[Mesa-dev] [PATCH 2/5] i965/tiled_memcpy: inline movntdqa loads in tiled_to_linear

Tue Apr 10 15:33:18 UTC 2018

Chris Wilson <chris at chris-wilson.co.uk> writes:

> Quoting Chris Wilson (2018-04-05 20:54:54)
> > Quoting Scott D Phillips (2018-04-03 21:05:42)

[...]

> > Ok, was hoping to see how you choose to use the streaming load, but I
> > guess that's the next patch.
> > 
> > Reviewed-by: Chris Wilson <chris at chris-wilson.co.uk>
>
> Oh, one point Eric Anholt mentioned on another thread about movntqda is
> that stale data inside the internal buffer is not automatically
> invalidated. We may need to emit explicit mfence before the copies if we
> are in doubt.
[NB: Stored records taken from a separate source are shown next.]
/-- MLDW, MMAC and MDRAIN in a COMPUTE phase (R228 to R231), within local memory. -/
def Obligations.MatrixInstructions : Prop :=
  ∀ (s : State) (k : Nat) (o : Ops23), s.issues k → (s.core k).compute = true →
    let c := s.core k
    (let a := c.sr (fld o 17 13)
     let mt := fld o 21 19
     let ec := flag o 18
     let st := if c.sr (fld o 12 8) % 65536 = 0 then mldwRow mt ec else c.sr (fld o 12 8) % 65536
     let rows := (List.range 32).map fun r => mldwEntries c.lmem mt ec (a + r * st)
     fld o 7 0 = 0 → mt ≤ 4 → (ec = true → mt = 2 ∨ mt = 3) → a + (31 * st + mldwRow mt ec) ≤ 0x200000 →
       CompletesT (.iMldw k o) s k []
         ⟨{ c with wb := putFrom c.wb (2048 * fld o 22 22) (rows.flatMap (·.1)) }, [(19, sumN (rows.map (·.2)))]⟩) ∧
    (let a := c.sr (fld o 12 8)
     let b := c.sr (fld o 7 3)
     let mt := fld o 19 17
     let ec := flag o 13
     let st := if b / 65536 = 0 then mmacRow mt ec else b / 65536
     let acc := fld o 22 21
     let view := viewOf s.bcA mt (fld o 16 15)
     let fresh := flag o 14 || tget 0 c.tag acc != view + 1
     let rows := (List.range (b % 64 + 1)).map fun i => mmacVals c.lmem mt ec (a + i * st)
     fld o 2 0 = 0 → viewOk mt (fld o 16 15) = true → (ec = true → mt = 2 ∨ mt = 3) →
     a + (b % 64 * st + mmacRow mt ec) ≤ 0x200000 →
       ∃ t, exec (.iMmac k o) s = .next t ∧ s.onlyIssued k [] t ∧ (t.core k).idx = c.idx + 1 ∧
         t.core k = { c with idx := c.idx + 1, acc := (t.core k).acc, flags := (t.core k).flags,
                             tag := tset 0 c.tag acc (view + 1) } ∧
         (∃ x, (t.core k).flags = c.flags ||| x ∧ x % 16 = 0 ∧ x < 256) ∧
         (∀ i j, i ≤ b % 64 → j < 64 →
           tget 0 (t.core k).acc (4096 * acc + 64 * i + j) =
             (accElem s.bcA mt view (if fresh then 0 else tget 0 c.acc (4096 * acc + 64 * i + j))
               (nth ([], 0) rows i).1 (c.wcol (fld o 20 20) j)).1) ∧
         (∀ n, n < 4096 * acc ∨ 4096 * acc + 64 * (b % 64 + 1) ≤ n → tget 0 (t.core k).acc n = tget 0 c.acc n)) ∧
    (let a := c.sr (fld o 12 8)
     let w := c.sr (fld o 7 3)
     let hi := c.sr (fld o 7 3 + 1)
     let acc := fld o 22 21
     let df := fld o 20 17
     let st := if w / 65536 = 0 then 64 * dfSize df else w / 65536
     df ≤ 8 → fld o 16 15 ≠ 3 → fld o 7 3 % 2 = 0 → a + (w % 64 * st + 64 * dfSize df) ≤ 0x200000 →
       let view := if tget 0 c.tag acc = 0 then 4 else tget 0 c.tag acc - 1
       let row (i : Nat) := (List.range 64).map fun j =>
         drainElem s.bcA df (fld o 16 15) (sx 8 (w / 256))
           ([nth 0 (c.vr (fld o 2 0)) i % 65536, hi / 65536, hi % 65536].take (fld o 14 13)) view
           (tget 0 c.acc (4096 * acc + 64 * i + j))
       ∃ t, exec (.iMdrain k o) s = .next t ∧ s.onlyIssued k [] t ∧
         t.core k = { c with idx := c.idx + 1, lmem := (t.core k).lmem, flags := (t.core k).flags } ∧
         (∃ x, (t.core k).flags = c.flags ||| x ∧ x % 16 = 0 ∧ x < 256) ∧
         (t.core k).lmem = (List.range (w % 64 + 1)).foldl
           (fun m i => wrBytes m (a + i * st) ((row i).flatMap fun v => leBytes (dfSize df) v.1)) c.lmem)

/-- Transfers and receive rings: `Claims.TransferInstructions`, `Claims.RingInstructions`. -/
def Obligations.TransferAndRingInstructions : Prop :=
  Claims.TransferInstructions ∧ Claims.RingInstructions

/-- SEND and AEVAL in a LOAD phase (R104, R185, R193, R194, R204, R233, R235): the messages that leave; a row or a
RESULT may record its peak, a sync operation that is misuse traps, and one that answers keeps the core waiting. -/
def Obligations.MessageInstructions : Prop :=
  ∀ (s : State) (k : Nat) (o : Ops23), s.issues k → (s.core k).compute = false →
    let c := s.core k
    (fld o 17 0 = 0 →
      let a := c.sr (oSD o)
      let m := c.readMsg k a
      a + 16 + m.payload.length ≤ 0x200000 →
        (m.sendable = true → m.payload.length ≤ 8192 →
          (m.type = 0 ∨ m.type = 6 → CompletesT (.iSend k o) s k [m] ⟨c, []⟩) ∧
          (m.type = 1 ∨ m.type = 2 → ∃ t, exec (.iSend k o) s = .next t ∧
            s.onlyIssued k [m] { t with model.peaks := s.model.peaks } ∧ t.core k = { c with idx := c.idx + 1 } ∧
            (s.ctrOk → s.ctrUp t (kCore k 0))) ∧
          (m.type = 3 → s.opMisused m = true →
            ∃ t, exec (.iSend k o) s = .next t ∧ (t.core k).run = .trapped ∧ (t.core k).trapCause = 5) ∧
          (m.type = 3 → s.opMisused m = false →
            (opAfter m = none → CompletesT (.iSend k o) s k [m] ⟨c, []⟩) ∧
            ∀ w, opAfter m = some w → WaitsT (.iSend k o) s k [m] w)) ∧
        (m.sendable = false ∨ 8192 < m.payload.length ∨ (3 < m.type ∧ m.type ≠ 6) →
          CompletesT (.iSend k o) s k [] ⟨{ c with flags := c.flags ||| 4 }, [(8, 1)]⟩)) ∧
    (fld o 4 0 = 0 → fld o 7 5 ≤ 4 →
      let f := fld o 7 5
      let n := min (c.sr (oSD o) % 2 ^ 17) 65536
      let a := c.sr (oSA o)
      let w := c.sr (oSB o)
      let hdr := leBytes 16 (rowHdrGen (rdLe c.lmem a 16) (tget 0 c.gens (bf w 15 12)))
      let pieces := chunks 8176 (rdBytes c.lmem (a + 16) (n * aevalSize f))
      (n = 0 → CompletesT (.iAeval k o) s k [] ⟨c, []⟩) ∧
      (n ≠ 0 → a + 16 + n * aevalSize f ≤ 0x200000 →
        (bf w 31 26 < 48 → ∃ t, exec (.iAeval k o) s = .next t ∧ s.onlyIssued k
          (pieces.map fun p => mkMsg (localAddr 1 (bf w 31 26) 0) (coreAddr k) 1 (aevalFmt f) false 0 c.qindex (bf w 25 16)
            (hdr ++ p)) { t with model.peaks := s.model.peaks } ∧ t.core k = { c with idx := c.idx + 1 } ∧
          (s.ctrOk → s.ctrUp t (kCore k 0))) ∧
        (48 ≤ bf w 31 26 → CompletesT (.iAeval k o) s k []
          ⟨{ c with flags := c.flags ||| 4 }, [(8, pieces.length)]⟩)))

/-- SIG, SSET, SCLR, ARRIVE, SWAIT, SWAITSET and SREAD on an object that the operation suits (R198, R203, R236): a
SYNC_OP message leaves for the object's home router, and the core goes on or waits. -/
def Obligations.SyncInstructions : Prop :=
  ∀ (s : State) (k : Nat) (o : Ops23), s.issues k →
    let c := s.core k
    let obj := if oXR o then (oOBJ o + c.sr (oYSB o)) % 4096 else oOBJ o
    let n := c.sr (oYSA o) % 65536
    let kind := (s.obj obj).kind
    let msg (op n : Nat) : Msg := mkMsg (localAddr 7 0 0) (localAddr 0 k 0) 3 0 false obj c.qindex (n * 16 + op) []
    (oSEL o = false → obj < 3840 →
      (kind = 1 ∨ kind = 3 → CompletesT (.iSig k o) s k [msg 0 n] ⟨c, []⟩) ∧
      (kind = 3 → CompletesT (.iSset k o) s k [msg 2 0] ⟨c, []⟩ ∧ CompletesT (.iSclr k o) s k [msg 3 0] ⟨c, []⟩)) ∧
    (oSEL o = false → c.compute = false →
      (obj < 3840 → kind = 2 → WaitsT (.iArrive k o) s k [msg 1 0] (.waitSync obj 1 0)) ∧
      (kind = 1 → WaitsT (.iSwait k o) s k [msg 4 n] (.waitSync obj 4 n)) ∧
      (kind = 3 → WaitsT (.iSwaitset k o) s k [msg 5 0] (.waitSync obj 5 0))) ∧
    (c.compute = false → kind ≠ 0 → WaitsT (.iSread k o) s k [msg 6 0] (.waitRead obj (oSEL o) (oYSA o)))

/-- QEND, TEND, TAKE and the task taken: `Claims.TaskInstructions`, `Claims.TaskChoice`, `Claims.TaskAvailable`. -/
def Obligations.TaskInstructions : Prop :=
  Claims.TaskInstructions ∧ Claims.TaskChoice ∧ Claims.TaskAvailable

/-- Time instructions and their instants: `Claims.TimeInstructions`, `Claims.CoreInstants`. -/
def Obligations.TimeInstructions : Prop :=
  Claims.TimeInstructions ∧ Claims.CoreInstants

/-- When an instruction does not issue, and phase switches: `Claims.IssueTraps`, `Claims.IssueSwitchesPhase`,
`Claims.PhaseSwitches`. -/
def Obligations.InstructionIssue : Prop :=
  Claims.IssueTraps ∧ Claims.IssueSwitchesPhase ∧ Claims.PhaseSwitches

/-- Clock sources, lock and step 9: `Claims.ClockSources`, `Claims.ClockLock`, `Claims.ClockTimeoutAndStatus`. -/
def Obligations.ClockSources : Prop :=
  Claims.ClockSources ∧ Claims.ClockLock ∧ Claims.ClockTimeoutAndStatus

/-- Instants, schedule releases and late results: `Claims.TimeMovesOn`, `Claims.ScheduleReleases`,
`Claims.LateResultsAndUse`. -/
def Obligations.InstantsAndReleases : Prop :=
  Claims.TimeMovesOn ∧ Claims.ScheduleReleases ∧ Claims.LateResultsAndUse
A single mfence per tiled-copy is probably not enough to
> worry about optimising away.

Looking around, I found this errata about movntdqa not honoring the
ordering guarantees of locked instructions (VLP31 in the pdf):

https://www.intel.com/content/dam/www/public/us/en/documents/specification-updates/pentium-n3520-j2850-celeron-n2920-n2820-n2815-n2806-j1850-j1750-spec-update.pdf

So I added this code near the top of tiled_to_linear():

if (mem_copy == (mem_copy_fn)_mesa_streaming_load_memcpy) {
   /* Various atom processors have errata where the movntdqa instruction
    * (which is used in streaming_load_memcpu) may incorrectly be reordered
    * before locked instructions. To work around that, we put an lfence
    * here to manually wait for preceeding loads to be completed.
    */
   __builtin_ia32_lfence();
}

It seems that an mfence won't suffice where the errata mentions you need
the lfence, by my hazy understanding. Do I have that right, or should
this be an mfence?